Cette dernière s'organise, tout d'abord de façon indépendante et sporadique, puis en se


rapprochant de de Gaulle sous la forme de réseaux, comme Combat . En 1942, le
mouvement a déjà pris une certaine ampleur qui se manifeste par des actes de sabotage
et des attentats contre des Allemands et des collaborateurs ; l'armée d'occupation réplique
par des représailles massives et sanglantes.

L'année 1942, marque un tournant décisif dans cette période. Les rapports de force se
sont modifiés, car les États-Unis viennent de déclarer la guerre à l'Allemagne.

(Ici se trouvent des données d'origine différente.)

-- ==== Sys2Proof/Machine/Alu.lean ====
section
/-! DEFINITION. The integer register and immediate instructions (R126, R127, R48): majors 0x01 to 0x0A. None traps and
none raises a flag. -/
namespace Sys2Proof.Machine

/-! ### Shared operations -/

/-- A result computed from g(a) and g(b), both read before g(d) is written. -/
def aluRR (f : Word → Word → Word) (d a b : BitVec 5) (s : State) : Result := .next (s.writeG d (f (s.g a) (s.g b)))

/-- A result computed from g(a). -/
def aluR (f : Word → Word) (d a : BitVec 5) (s : State) : Result := .next (s.writeG d (f (s.g a)))

/-- The shift amount y[5:0]. -/
def shamt (y : Word) : Nat := (y.extractLsb' 0 6).toNat

/-- 1 or 0. -/
def boolWord (b : Bool) : Word := if b then 1 else 0

/-- R48: the signed quotient. -/
def divSigned (x y : Word) : Word := if y = 0 then BitVec.allOnes 64 else x.sdiv y

/-- R48: the unsigned quotient. -/
def divUnsigned (x y : Word) : Word := if y = 0 then BitVec.allOnes 64 else x / y

/-- R48: the signed remainder; the dividend for divisor 0. -/
def remSigned (x y : Word) : Word := if y = 0 then x else x.srem y

/-- R48: the unsigned remainder; the dividend for divisor 0. -/
def remUnsigned (x y : Word) : Word := if y = 0 then x else x % y

/-- Bits [127:64] of a product of integers. -/
def highProduct (x y : Int) : Word := BitVec.ofInt 64 (x * y / 2 ^ 64)

/-- Leading zero bits of a value of `n` bits. -/
def leadingZeros (n x : Nat) : Nat := if x = 0 then n else n - 1 - Nat.log2 x

/-- Trailing zero bits among the low `n` bits. -/
def trailingZeros : Nat → Nat → Nat
  | 0, _ => 0
  | n + 1, x => if x % 2 = 1 then 0 else 1 + trailingZeros n (x / 2)

/-- One bits among the low `n` bits. -/
def popCount : Nat → Nat → Nat
  | 0, _ => 0
  | n + 1, x => x % 2 + popCount n (x / 2)

/-- Byte i moved to byte 7 − i. -/
def byteSwap (x : Word) : Word :=
  x.extractLsb' 0 8 ++ (x.extractLsb' 8 8 ++ (x.extractLsb' 16 8 ++ (x.extractLsb' 24 8 ++
    (x.extractLsb' 32 8 ++ (x.extractLsb' 40 8 ++ (x.extractLsb' 48 8 ++ x.extractLsb' 56 8))))))

/-- sext(x, n) of R125. -/
def sextN (n : Nat) (x : Word) : Word := (x.setWidth n).signExtend 64

/-- zext(x, n) of R125. -/
def zextN (n : Nat) (x : Word) : Word := (x.setWidth n).setWidth 64

/-- The lesser of two, signed. -/
def minSigned (x y : Word) : Word := if x.slt y then x else y
/-- The greater of two, signed. -/
def maxSigned (x y : Word) : Word := if x.slt y then y else x
/-- The lesser of two, unsigned. -/
def minUnsigned (x y : Word) : Word := if x.ult y then x else y
/-- The greater of two, unsigned. -/
def maxUnsigned (x y : Word) : Word := if x.ult y then y else x

/-! ### Major 0x01 -/

/-- ADD (R126). -/
def execAdd (d a b : BitVec 5) (s : State) : Result := aluRR (fun x y => x + y) d a b s

/-- SUB (R126). -/
def execSub (d a b : BitVec 5) (s : State) : Result := aluRR (fun x y => x - y) d a b s

/-- AND (R126). -/
def execAnd (d a b : BitVec 5) (s : State) : Result := aluRR (fun x y => x &&& y) d a b s

/-- OR (R126). -/
def execOr (d a b : BitVec 5) (s : State) : Result := aluRR (fun x y => x ||| y) d a b s

/-- XOR (R126). -/
def execXor (d a b : BitVec 5) (s : State) : Result := aluRR (fun x y => x ^^^ y) d a b s

/-- ANDN (R126). -/
def execAndn (d a b : BitVec 5) (s : State) : Result := aluRR (fun x y => x &&& ~~~y) d a b s

/-- ORN (R126). -/
def execOrn (d a b : BitVec 5) (s : State) : Result := aluRR (fun x y => x ||| ~~~y) d a b s

/-- SLL (R126). -/
def execSll (d a b : BitVec 5) (s : State) : Result := aluRR (fun x y => x <<< shamt y) d a b s

/-- SRL (R126). -/
def execSrl (d a b : BitVec 5) (s : State) : Result := aluRR (fun x y => x >>> shamt y) d a b s

/-- SRA (R126). -/
def execSra (d a b : BitVec 5) (s : State) : Result := aluRR (fun x y => x.sshiftRight (shamt y)) d a b s

/-- ROL (R126). -/
def execRol (d a b : BitVec 5) (s : State) : Result := aluRR (fun x y => x.rotateLeft (shamt y)) d a b s

/-- ROR (R126). -/
def execRor (d a b : BitVec 5) (s : State) : Result := aluRR (fun x y => x.rotateRight (shamt y)) d a b s

/-- SLT (R126). -/
def execSlt (d a b : BitVec 5) (s : State) : Result := aluRR (fun x y => boolWord (x.slt y)) d a b s

/-- SLTU (R126). -/
def execSltu (d a b : BitVec 5) (s : State) : Result := aluRR (fun x y => boolWord (x.ult y)) d a b s

/-- MIN (R126). -/
def execMin (d a b : BitVec 5) (s : State) : Result := aluRR (fun x y => minSigned x y) d a b s

/-- MAX (R126). -/
def execMax (d a b : BitVec 5) (s : State) : Result := aluRR (fun x y => maxSigned x y) d a b s

/-- MINU (R126). -/
def execMinu (d a b : BitVec 5) (s : State) : Result := aluRR (fun x y => minUnsigned x y) d a b s

/-- MAXU (R126). -/
def execMaxu (d a b : BitVec 5) (s : State) : Result := aluRR (fun x y => maxUnsigned x y) d a b s

/-- SEL (R126): x if the old g(d) is not 0, else y. -/
def execSel (d a b : BitVec 5) (s : State) : Result := aluRR (fun x y => if s.g d ≠ 0 then x else y) d a b s

/-- MUL (R126). -/
def execMul (d a b : BitVec 5) (s : State) : Result := aluRR (fun x y => x * y) d a b s

/-- MULH (R126). -/
def execMulh (d a b : BitVec 5) (s : State) : Result := aluRR (fun x y => highProduct x.toInt y.toInt) d a b s

/-- MULHU (R126). -/
def execMulhu (d a b : BitVec 5) (s : State) : Result := aluRR (fun x y => highProduct x.toNat y.toNat) d a b s

/-- MULHSU (R126). -/
def execMulhsu (d a b : BitVec 5) (s : State) : Result := aluRR (fun x y => highProduct x.toInt y.toNat) d a b s

/-- DIV (R126). -/
def execDiv (d a b : BitVec 5) (s : State) : Result := aluRR (fun x y => divSigned x y) d a b s

/-- DIVU (R126). -/
def execDivu (d a b : BitVec 5) (s : State) : Result := aluRR (fun x y => divUnsigned x y) d a b s

/-- REM (R126). -/
def execRem (d a b : BitVec 5) (s : State) : Result := aluRR (fun x y => remSigned x y) d a b s

/-- REMU (R126). -/
def execRemu (d a b : BitVec 5) (s : State) : Result := aluRR (fun x y => remUnsigned x y) d a b s

/-- CLZ (R126). -/
def execClz (d a : BitVec 5) (s : State) : Result := aluR (fun x => BitVec.ofNat 64 (leadingZeros 64 x.toNat)) d a s

/-- CTZ (R126). -/
def execCtz (d a : BitVec 5) (s : State) : Result := aluR (fun x => BitVec.ofNat 64 (trailingZeros 64 x.toNat)) d a s

/-- POPC (R126). -/
def execPopc (d a : BitVec 5) (s : State) : Result := aluR (fun x => BitVec.ofNat 64 (popCount 64 x.toNat)) d a s

/-- BSWAP (R126). -/
def execBswap (d a : BitVec 5) (s : State) : Result := aluR (fun x => byteSwap x) d a s

/-- SEXTB (R126). -/
def execSextb (d a : BitVec 5) (s : State) : Result := aluR (fun x => sextN 8 x) d a s

/-- SEXTH (R126). -/
def execSexth (d a : BitVec 5) (s : State) : Result := aluR (fun x => sextN 16 x) d a s

/-- SEXTW (R126). -/
def execSextw (d a : BitVec 5) (s : State) : Result := aluR (fun x => sextN 32 x) d a s

/-- ZEXTW (R126). -/
def execZextw (d a : BitVec 5) (s : State) : Result := aluR (fun x => zextN 32 x) d a s

/-! ### Immediates, majors 0x02 to 0x0A (R127) -/

/-- ADDI (R127): the immediate sign-extended. -/
def execAddi (d a : BitVec 5) (i : BitVec 16) (s : State) : Result := aluR (fun x => x + i.signExtend 64) d a s

/-- ANDI (R127): the immediate zero-extended. -/
def execAndi (d a : BitVec 5) (i : BitVec 16) (s : State) : Result := aluR (fun x => x &&& i.setWidth 64) d a s

/-- ORI (R127): the immediate zero-extended. -/
def execOri (d a : BitVec 5) (i : BitVec 16) (s : State) : Result := aluR (fun x => x ||| i.setWidth 64) d a s

/-- XORI (R127): the immediate zero-extended. -/
def execXori (d a : BitVec 5) (i : BitVec 16) (s : State) : Result := aluR (fun x => x ^^^ i.setWidth 64) d a s

/-- SLTI (R127): the immediate sign-extended. -/
def execSlti (d a : BitVec 5) (i : BitVec 16) (s : State) : Result := aluR (fun x => boolWord (x.slt (i.signExtend 64))) d a s

/-- SLTIU (R127): the immediate sign-extended, compared unsigned. -/
def execSltiu (d a : BitVec 5) (i : BitVec 16) (s : State) : Result := aluR (fun x => boolWord (x.ult (i.signExtend 64))) d a s

/-- SLLI (R127). -/
def execSlli (d a : BitVec 5) (h : BitVec 6) (s : State) : Result := aluR (fun x => x <<< h.toNat) d a s

/-- SRLI (R127). -/
def execSrli (d a : BitVec 5) (h : BitVec 6) (s : State) : Result := aluR (fun x => x >>> h.toNat) d a s

/-- SRAI (R127). -/
def execSrai (d a : BitVec 5) (h : BitVec 6) (s : State) : Result := aluR (fun x => x.sshiftRight h.toNat) d a s

/-- RORI (R127). -/
def execRori (d a : BitVec 5) (h : BitVec 6) (s : State) : Result := aluR (fun x => x.rotateRight h.toNat) d a s

/-- LDI (R127). -/
def execLdi (d : BitVec 5) (i : BitVec 16) (s : State) : Result := .next (s.writeG d (i.signExtend 64))

/-- LDIS (R127): the old g(d) moved up by 16 bits with the immediate below. -/
def execLdis (d : BitVec 5) (i : BitVec 16) (s : State) : Result :=
  .next (s.writeG d ((s.g d <<< 16) ||| i.setWidth 64))

end Sys2Proof.Machine
end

C'est à un acte de résistance l' « affaire Collette » qu'Anouilh doit l'idée de travailler sur le
personnage d'Antigone. En août 1942, un jeune résistant, Paul Collette, tire sur un groupe
de dirigeants collaborationnistes au cours d'un meeting de la Légion des volontaires
français (L.V.F.) à Versailles, il blesse Pierre Laval et Marcel Déat. Le jeune homme
n'appartient à aucun réseau de résistance, à aucun mouvement politique ; son geste est
isolé, son efficacité douteuse. La gratuité de son action, son caractère à la fois héroïque et
vain frappent Anouilh, pour qui un tel geste possède en lui l'essence même du tragique.
Nourri de culture classique, il songe alors à une pièce de Sophocle, qui pour un esprit
moderne évoque la résistance d'un individu face à l'État. Il la traduit, la retravaille et en
donne une version toute personnelle.

André Barsacq met en scène Antigone et la fait jouer à Paris pour la première fois le 4
février 1944. La pièce conquiert les critiques et le public, mais suscite également de vifs
débats et des interprétations contrastées : s'agit-il d'une défense de l'ordre établi, à travers
Créon ? Ou, au contraire, d'une approbation de la révolte, avec Antigone ? Les
représentations s'enchaînent, puis elles sont suspendues par les autorités, avant de
reprendre après le débarquement allié de Normandie.

La nouvelle Antigone est donc issue d'une union anachronique, celle d'un texte vieux de
2400 ans et d'un événement contemporain.